- Exercise objective -
Take the lines below between the one holding "rw [Nat.mul_comm _" and the one holding "simp_all [isInf, isZero, infBits]", inclusive, and copy them exactly. Add nothing.

====

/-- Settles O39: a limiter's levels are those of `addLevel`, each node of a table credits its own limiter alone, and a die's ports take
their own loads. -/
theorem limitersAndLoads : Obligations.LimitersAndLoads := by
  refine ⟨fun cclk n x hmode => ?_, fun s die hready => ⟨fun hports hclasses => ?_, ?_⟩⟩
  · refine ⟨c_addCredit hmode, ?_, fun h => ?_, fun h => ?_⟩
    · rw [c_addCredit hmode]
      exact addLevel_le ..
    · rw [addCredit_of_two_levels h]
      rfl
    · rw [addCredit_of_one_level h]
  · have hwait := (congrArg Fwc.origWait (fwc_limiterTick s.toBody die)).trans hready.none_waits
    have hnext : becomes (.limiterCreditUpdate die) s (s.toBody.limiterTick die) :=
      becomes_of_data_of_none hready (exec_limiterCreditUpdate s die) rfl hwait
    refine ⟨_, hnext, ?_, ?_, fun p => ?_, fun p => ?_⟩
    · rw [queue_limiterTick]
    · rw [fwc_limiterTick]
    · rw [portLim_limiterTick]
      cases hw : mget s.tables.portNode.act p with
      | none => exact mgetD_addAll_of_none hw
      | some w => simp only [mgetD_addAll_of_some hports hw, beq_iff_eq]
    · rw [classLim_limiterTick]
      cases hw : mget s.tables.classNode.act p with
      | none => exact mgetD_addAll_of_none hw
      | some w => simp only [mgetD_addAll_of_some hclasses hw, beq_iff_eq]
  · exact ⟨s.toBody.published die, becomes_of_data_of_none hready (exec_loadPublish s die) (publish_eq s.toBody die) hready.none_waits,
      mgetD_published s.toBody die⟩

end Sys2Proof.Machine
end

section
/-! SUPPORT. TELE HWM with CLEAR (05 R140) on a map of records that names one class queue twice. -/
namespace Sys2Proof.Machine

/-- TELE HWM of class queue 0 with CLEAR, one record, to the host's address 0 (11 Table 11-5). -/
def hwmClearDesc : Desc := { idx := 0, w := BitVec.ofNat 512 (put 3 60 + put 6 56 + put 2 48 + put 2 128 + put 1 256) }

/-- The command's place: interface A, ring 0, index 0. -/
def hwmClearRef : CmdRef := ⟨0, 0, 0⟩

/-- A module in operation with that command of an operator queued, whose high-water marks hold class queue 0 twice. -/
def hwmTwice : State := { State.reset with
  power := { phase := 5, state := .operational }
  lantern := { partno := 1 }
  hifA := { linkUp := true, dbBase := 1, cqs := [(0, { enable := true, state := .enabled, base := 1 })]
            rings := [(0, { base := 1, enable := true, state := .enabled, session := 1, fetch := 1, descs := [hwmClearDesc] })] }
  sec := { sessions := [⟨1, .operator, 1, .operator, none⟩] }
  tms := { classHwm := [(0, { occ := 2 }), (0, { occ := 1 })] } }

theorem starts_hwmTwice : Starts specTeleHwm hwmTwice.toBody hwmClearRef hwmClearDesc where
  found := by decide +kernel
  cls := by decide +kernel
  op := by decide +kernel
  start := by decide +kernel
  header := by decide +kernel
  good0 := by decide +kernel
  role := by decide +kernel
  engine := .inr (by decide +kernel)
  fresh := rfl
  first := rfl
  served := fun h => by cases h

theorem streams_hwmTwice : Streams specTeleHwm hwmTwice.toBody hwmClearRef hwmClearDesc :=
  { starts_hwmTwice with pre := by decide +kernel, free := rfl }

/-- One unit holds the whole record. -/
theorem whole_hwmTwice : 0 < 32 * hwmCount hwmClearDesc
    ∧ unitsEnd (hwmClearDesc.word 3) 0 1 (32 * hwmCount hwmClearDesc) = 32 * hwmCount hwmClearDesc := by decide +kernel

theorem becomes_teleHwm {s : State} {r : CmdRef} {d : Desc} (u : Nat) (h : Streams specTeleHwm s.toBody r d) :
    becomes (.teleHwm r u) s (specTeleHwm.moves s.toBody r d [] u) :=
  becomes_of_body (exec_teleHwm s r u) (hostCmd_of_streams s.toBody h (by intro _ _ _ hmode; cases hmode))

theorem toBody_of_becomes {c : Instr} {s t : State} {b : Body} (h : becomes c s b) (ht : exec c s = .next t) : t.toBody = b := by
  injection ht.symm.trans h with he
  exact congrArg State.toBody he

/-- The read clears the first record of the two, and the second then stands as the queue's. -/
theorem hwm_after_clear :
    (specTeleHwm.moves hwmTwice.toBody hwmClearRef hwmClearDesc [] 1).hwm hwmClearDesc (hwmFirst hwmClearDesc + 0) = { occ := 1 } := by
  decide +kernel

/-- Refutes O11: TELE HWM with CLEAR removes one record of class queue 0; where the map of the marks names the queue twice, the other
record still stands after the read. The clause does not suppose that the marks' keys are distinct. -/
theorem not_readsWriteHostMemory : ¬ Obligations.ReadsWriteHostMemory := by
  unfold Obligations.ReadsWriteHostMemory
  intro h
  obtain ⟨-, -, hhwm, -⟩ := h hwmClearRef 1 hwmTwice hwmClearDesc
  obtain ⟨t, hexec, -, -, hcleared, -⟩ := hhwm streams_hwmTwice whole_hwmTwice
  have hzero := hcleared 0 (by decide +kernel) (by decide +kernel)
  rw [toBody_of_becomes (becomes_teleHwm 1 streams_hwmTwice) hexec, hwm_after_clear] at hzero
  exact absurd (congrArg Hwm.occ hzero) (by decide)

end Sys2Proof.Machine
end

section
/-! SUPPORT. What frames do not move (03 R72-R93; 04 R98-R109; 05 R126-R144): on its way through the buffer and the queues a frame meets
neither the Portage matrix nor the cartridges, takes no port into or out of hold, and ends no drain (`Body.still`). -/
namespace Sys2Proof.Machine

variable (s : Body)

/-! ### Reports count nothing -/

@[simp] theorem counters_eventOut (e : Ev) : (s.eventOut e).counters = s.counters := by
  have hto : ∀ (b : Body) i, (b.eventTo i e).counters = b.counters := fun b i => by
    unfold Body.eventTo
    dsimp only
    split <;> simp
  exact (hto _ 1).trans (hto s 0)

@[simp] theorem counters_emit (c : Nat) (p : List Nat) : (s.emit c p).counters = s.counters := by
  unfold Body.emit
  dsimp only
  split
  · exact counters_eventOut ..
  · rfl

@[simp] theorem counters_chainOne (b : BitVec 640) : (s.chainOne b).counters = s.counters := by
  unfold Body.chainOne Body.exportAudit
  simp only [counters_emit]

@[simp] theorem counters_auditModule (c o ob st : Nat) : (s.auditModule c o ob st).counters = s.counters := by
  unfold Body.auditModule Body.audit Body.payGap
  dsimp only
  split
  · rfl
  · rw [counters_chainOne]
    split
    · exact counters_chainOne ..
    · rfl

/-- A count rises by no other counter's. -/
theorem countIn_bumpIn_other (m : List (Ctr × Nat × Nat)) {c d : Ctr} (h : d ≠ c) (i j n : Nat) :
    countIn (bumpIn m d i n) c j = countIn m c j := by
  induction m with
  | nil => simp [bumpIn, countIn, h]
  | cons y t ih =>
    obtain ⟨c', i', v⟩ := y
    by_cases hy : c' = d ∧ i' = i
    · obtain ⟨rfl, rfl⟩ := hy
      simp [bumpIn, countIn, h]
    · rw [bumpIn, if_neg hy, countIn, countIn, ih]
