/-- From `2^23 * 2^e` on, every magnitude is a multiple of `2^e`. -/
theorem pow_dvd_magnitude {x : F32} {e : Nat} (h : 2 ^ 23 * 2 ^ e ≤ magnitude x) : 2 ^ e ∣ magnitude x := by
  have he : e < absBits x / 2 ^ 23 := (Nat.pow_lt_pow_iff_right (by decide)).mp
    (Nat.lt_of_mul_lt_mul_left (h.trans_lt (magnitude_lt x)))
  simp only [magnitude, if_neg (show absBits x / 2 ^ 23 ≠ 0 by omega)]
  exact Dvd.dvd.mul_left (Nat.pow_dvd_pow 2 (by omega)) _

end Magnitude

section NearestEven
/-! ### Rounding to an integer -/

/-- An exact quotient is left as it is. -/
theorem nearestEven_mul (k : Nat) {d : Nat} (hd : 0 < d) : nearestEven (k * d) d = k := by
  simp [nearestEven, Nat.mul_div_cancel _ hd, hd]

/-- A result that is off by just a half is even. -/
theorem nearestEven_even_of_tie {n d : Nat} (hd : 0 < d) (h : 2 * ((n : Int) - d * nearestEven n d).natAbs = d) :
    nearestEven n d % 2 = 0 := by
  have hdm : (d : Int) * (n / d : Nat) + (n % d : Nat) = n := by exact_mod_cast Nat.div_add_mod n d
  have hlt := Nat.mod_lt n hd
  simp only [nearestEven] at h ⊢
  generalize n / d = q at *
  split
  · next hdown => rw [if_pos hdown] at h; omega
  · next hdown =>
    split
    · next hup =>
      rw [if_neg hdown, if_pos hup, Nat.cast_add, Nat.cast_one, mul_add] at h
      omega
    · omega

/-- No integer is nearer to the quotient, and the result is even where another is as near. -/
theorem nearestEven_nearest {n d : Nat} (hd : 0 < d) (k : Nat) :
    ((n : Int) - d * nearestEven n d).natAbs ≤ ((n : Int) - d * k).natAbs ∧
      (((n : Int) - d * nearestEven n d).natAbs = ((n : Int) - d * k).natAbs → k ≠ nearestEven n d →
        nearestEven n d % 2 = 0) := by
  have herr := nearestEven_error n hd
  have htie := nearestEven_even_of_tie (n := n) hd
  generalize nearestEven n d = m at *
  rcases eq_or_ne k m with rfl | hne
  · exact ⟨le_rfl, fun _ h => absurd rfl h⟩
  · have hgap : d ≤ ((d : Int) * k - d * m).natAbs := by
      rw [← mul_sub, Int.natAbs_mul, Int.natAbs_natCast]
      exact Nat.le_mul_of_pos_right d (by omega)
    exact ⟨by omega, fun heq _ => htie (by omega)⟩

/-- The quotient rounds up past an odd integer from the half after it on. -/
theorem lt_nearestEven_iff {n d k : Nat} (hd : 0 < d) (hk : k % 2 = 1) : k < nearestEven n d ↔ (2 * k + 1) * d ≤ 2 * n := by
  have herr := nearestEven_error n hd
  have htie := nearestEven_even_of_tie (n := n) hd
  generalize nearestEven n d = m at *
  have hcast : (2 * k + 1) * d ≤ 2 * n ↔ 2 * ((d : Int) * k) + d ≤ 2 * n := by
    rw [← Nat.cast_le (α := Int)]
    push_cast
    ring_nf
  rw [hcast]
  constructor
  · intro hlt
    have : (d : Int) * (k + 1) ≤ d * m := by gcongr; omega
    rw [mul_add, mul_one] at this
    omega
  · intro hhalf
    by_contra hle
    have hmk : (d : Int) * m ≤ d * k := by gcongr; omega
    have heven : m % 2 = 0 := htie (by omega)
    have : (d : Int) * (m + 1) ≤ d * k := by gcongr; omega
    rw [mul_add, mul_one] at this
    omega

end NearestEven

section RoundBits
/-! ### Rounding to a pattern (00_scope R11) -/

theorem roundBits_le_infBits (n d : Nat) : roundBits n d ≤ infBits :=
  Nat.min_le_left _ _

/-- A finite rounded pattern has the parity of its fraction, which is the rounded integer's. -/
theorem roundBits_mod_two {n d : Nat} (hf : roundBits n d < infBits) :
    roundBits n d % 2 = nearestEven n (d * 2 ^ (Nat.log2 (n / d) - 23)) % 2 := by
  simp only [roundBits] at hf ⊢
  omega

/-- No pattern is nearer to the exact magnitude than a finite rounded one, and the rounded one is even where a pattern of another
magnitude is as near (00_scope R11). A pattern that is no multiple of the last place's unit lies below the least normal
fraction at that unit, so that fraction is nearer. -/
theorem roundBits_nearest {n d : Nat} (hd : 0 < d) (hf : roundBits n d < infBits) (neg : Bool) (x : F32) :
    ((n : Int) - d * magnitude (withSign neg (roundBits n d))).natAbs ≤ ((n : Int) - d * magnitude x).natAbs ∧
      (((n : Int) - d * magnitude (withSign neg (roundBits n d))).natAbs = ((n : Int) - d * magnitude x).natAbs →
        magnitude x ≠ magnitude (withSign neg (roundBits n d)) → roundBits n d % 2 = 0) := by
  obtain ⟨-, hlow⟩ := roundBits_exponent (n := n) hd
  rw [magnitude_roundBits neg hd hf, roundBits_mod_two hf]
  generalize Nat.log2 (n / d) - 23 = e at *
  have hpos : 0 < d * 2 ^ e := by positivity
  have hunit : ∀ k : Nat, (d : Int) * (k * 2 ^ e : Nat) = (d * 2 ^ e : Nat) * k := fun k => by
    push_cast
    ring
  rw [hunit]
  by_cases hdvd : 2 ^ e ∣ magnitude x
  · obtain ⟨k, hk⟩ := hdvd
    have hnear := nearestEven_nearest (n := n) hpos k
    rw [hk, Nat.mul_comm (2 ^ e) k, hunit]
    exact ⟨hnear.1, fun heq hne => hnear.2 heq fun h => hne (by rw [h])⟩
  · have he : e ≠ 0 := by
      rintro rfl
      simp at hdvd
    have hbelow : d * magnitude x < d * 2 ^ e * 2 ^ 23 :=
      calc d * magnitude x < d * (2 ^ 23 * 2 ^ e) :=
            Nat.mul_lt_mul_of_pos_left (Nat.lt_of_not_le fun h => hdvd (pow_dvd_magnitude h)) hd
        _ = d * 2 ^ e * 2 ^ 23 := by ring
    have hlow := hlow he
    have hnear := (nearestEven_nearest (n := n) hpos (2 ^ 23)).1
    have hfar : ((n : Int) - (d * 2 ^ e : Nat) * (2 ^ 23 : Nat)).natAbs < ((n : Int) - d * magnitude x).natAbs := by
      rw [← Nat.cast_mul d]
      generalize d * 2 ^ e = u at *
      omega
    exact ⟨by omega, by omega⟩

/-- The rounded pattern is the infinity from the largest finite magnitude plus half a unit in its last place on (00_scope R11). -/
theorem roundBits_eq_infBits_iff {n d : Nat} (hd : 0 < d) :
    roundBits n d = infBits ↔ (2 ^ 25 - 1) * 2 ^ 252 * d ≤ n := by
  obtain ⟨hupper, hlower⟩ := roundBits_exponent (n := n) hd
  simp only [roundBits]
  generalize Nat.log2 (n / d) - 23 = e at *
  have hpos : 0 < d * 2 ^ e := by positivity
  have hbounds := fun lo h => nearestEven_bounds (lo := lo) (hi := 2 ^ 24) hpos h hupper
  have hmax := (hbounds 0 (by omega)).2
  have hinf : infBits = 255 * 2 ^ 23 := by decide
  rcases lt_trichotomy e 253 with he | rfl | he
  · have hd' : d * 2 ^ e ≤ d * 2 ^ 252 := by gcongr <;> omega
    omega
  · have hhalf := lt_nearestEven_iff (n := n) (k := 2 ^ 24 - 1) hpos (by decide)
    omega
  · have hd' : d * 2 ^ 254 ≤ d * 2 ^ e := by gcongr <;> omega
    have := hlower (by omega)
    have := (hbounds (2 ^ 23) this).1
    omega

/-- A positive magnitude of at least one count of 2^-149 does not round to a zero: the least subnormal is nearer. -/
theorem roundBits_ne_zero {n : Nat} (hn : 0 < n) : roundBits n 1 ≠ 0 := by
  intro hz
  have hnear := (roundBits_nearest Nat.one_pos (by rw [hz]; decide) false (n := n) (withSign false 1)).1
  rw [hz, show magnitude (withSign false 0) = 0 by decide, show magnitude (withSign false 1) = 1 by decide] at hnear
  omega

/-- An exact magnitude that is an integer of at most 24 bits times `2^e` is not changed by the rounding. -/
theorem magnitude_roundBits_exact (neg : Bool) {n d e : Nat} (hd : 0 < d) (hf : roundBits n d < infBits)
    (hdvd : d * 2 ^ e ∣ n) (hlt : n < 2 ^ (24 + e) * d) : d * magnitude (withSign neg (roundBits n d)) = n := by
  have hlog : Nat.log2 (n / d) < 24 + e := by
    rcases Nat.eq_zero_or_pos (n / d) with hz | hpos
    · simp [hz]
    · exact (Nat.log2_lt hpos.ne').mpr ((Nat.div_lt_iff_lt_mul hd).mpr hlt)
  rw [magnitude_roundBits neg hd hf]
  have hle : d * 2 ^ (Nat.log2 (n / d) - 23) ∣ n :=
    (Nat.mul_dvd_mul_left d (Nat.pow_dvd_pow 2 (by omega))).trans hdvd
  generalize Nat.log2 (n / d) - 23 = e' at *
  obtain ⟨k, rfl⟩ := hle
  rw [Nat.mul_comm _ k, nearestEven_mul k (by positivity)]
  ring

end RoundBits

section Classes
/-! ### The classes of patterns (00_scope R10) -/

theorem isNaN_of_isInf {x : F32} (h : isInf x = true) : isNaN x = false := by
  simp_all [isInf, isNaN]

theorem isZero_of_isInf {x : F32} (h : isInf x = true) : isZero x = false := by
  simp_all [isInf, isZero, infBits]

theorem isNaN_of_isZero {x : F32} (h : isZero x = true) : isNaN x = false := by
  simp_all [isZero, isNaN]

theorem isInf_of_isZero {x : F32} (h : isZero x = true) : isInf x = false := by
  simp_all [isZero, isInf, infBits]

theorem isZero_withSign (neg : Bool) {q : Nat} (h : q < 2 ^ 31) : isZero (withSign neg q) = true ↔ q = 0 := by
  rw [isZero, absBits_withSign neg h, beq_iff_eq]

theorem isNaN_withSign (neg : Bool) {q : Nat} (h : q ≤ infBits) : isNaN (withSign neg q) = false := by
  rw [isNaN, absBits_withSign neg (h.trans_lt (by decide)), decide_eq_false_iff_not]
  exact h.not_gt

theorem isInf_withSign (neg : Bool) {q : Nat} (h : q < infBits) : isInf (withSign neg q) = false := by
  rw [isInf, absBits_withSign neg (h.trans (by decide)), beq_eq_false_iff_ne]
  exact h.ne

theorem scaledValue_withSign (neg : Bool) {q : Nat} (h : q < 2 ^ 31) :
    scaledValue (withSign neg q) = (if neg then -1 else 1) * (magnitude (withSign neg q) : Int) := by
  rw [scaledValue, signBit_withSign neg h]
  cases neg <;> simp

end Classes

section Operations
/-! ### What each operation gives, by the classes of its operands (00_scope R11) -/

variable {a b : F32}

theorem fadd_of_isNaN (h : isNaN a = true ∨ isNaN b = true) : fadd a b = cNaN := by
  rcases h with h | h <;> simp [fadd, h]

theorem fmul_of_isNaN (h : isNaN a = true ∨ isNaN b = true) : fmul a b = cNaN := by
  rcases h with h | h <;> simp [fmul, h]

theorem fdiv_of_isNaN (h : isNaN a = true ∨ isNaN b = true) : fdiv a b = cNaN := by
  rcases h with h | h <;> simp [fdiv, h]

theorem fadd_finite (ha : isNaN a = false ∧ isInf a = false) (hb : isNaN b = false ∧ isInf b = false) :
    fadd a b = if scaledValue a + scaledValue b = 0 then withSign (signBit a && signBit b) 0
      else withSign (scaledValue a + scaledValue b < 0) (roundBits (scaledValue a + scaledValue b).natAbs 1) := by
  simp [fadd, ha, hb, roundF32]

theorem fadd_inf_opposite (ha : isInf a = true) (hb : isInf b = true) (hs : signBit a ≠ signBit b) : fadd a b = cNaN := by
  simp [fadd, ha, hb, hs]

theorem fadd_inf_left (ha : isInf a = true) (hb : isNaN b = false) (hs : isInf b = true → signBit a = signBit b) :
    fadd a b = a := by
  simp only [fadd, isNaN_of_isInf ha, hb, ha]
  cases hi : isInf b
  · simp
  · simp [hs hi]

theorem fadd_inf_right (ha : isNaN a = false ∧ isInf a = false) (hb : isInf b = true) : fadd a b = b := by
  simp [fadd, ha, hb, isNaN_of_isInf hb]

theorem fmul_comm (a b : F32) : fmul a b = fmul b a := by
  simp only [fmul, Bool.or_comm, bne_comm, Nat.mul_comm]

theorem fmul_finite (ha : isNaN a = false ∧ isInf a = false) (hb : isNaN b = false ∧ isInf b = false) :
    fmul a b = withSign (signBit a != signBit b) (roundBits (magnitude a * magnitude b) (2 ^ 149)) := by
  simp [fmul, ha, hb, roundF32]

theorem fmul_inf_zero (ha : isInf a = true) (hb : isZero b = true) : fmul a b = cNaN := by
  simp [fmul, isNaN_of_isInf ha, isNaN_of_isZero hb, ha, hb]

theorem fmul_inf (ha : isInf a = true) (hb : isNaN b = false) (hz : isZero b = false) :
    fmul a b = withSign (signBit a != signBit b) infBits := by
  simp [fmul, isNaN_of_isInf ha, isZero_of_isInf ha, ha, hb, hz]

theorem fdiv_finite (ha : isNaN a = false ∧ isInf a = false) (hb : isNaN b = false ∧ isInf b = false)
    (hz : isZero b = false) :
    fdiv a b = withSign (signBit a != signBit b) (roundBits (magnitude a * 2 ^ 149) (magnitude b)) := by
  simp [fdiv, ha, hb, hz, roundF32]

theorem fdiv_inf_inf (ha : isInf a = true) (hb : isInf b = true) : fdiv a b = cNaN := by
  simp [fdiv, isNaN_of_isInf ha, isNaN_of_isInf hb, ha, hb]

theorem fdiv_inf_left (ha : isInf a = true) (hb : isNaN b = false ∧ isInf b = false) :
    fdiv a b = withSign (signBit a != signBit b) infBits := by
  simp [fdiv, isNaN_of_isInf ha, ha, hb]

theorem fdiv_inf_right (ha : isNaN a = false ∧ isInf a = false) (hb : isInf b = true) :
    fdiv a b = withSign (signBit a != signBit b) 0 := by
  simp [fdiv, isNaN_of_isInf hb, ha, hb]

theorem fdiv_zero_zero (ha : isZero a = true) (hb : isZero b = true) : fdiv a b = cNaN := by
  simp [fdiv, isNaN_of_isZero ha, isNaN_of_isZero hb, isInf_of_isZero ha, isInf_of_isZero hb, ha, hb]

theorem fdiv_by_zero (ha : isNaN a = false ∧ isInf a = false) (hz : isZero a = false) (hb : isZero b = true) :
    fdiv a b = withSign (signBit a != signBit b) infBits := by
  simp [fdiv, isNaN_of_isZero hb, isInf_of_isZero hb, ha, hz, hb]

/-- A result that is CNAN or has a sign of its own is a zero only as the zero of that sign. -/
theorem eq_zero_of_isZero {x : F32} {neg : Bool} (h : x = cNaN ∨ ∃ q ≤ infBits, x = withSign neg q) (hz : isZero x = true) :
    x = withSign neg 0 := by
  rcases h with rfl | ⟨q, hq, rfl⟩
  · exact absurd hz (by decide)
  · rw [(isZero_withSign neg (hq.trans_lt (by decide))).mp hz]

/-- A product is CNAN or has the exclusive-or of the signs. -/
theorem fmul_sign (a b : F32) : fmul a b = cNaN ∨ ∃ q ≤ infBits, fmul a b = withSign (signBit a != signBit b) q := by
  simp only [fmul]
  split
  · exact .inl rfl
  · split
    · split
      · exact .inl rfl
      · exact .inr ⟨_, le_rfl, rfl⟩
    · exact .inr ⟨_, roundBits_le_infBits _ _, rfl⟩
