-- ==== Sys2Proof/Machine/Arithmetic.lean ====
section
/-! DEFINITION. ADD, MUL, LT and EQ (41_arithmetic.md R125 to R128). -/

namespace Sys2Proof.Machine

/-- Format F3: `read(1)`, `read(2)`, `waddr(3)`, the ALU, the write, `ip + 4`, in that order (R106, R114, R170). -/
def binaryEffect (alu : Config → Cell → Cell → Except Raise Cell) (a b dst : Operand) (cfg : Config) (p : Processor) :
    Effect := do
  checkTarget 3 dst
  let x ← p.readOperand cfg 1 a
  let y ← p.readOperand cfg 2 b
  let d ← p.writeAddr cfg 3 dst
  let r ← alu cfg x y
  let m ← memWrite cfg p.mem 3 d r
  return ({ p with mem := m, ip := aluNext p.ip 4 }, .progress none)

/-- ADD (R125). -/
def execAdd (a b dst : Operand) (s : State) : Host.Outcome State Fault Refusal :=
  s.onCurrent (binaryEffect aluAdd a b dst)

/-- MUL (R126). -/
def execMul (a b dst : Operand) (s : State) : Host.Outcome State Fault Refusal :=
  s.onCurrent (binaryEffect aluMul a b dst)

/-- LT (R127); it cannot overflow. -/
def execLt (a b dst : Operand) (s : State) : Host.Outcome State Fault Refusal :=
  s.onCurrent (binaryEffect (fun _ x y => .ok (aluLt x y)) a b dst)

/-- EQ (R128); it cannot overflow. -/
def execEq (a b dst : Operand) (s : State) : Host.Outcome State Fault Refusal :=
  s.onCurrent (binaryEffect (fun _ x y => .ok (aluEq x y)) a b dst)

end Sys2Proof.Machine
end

====

- Result -
  rw [Nat.mul_comm _ k, nearestEven_mul k (by positivity)]
  ring

end RoundBits

section Classes
/-! ### The classes of patterns (00_scope R10) -/

theorem isNaN_of_isInf {x : F32} (h : isInf x = true) : isNaN x = false := by
  simp_all [isInf, isNaN]

theorem isZero_of_isInf {x : F32} (h : isInf x = true) : isZero x = false := by
  simp_all [isInf, isZero, infBits]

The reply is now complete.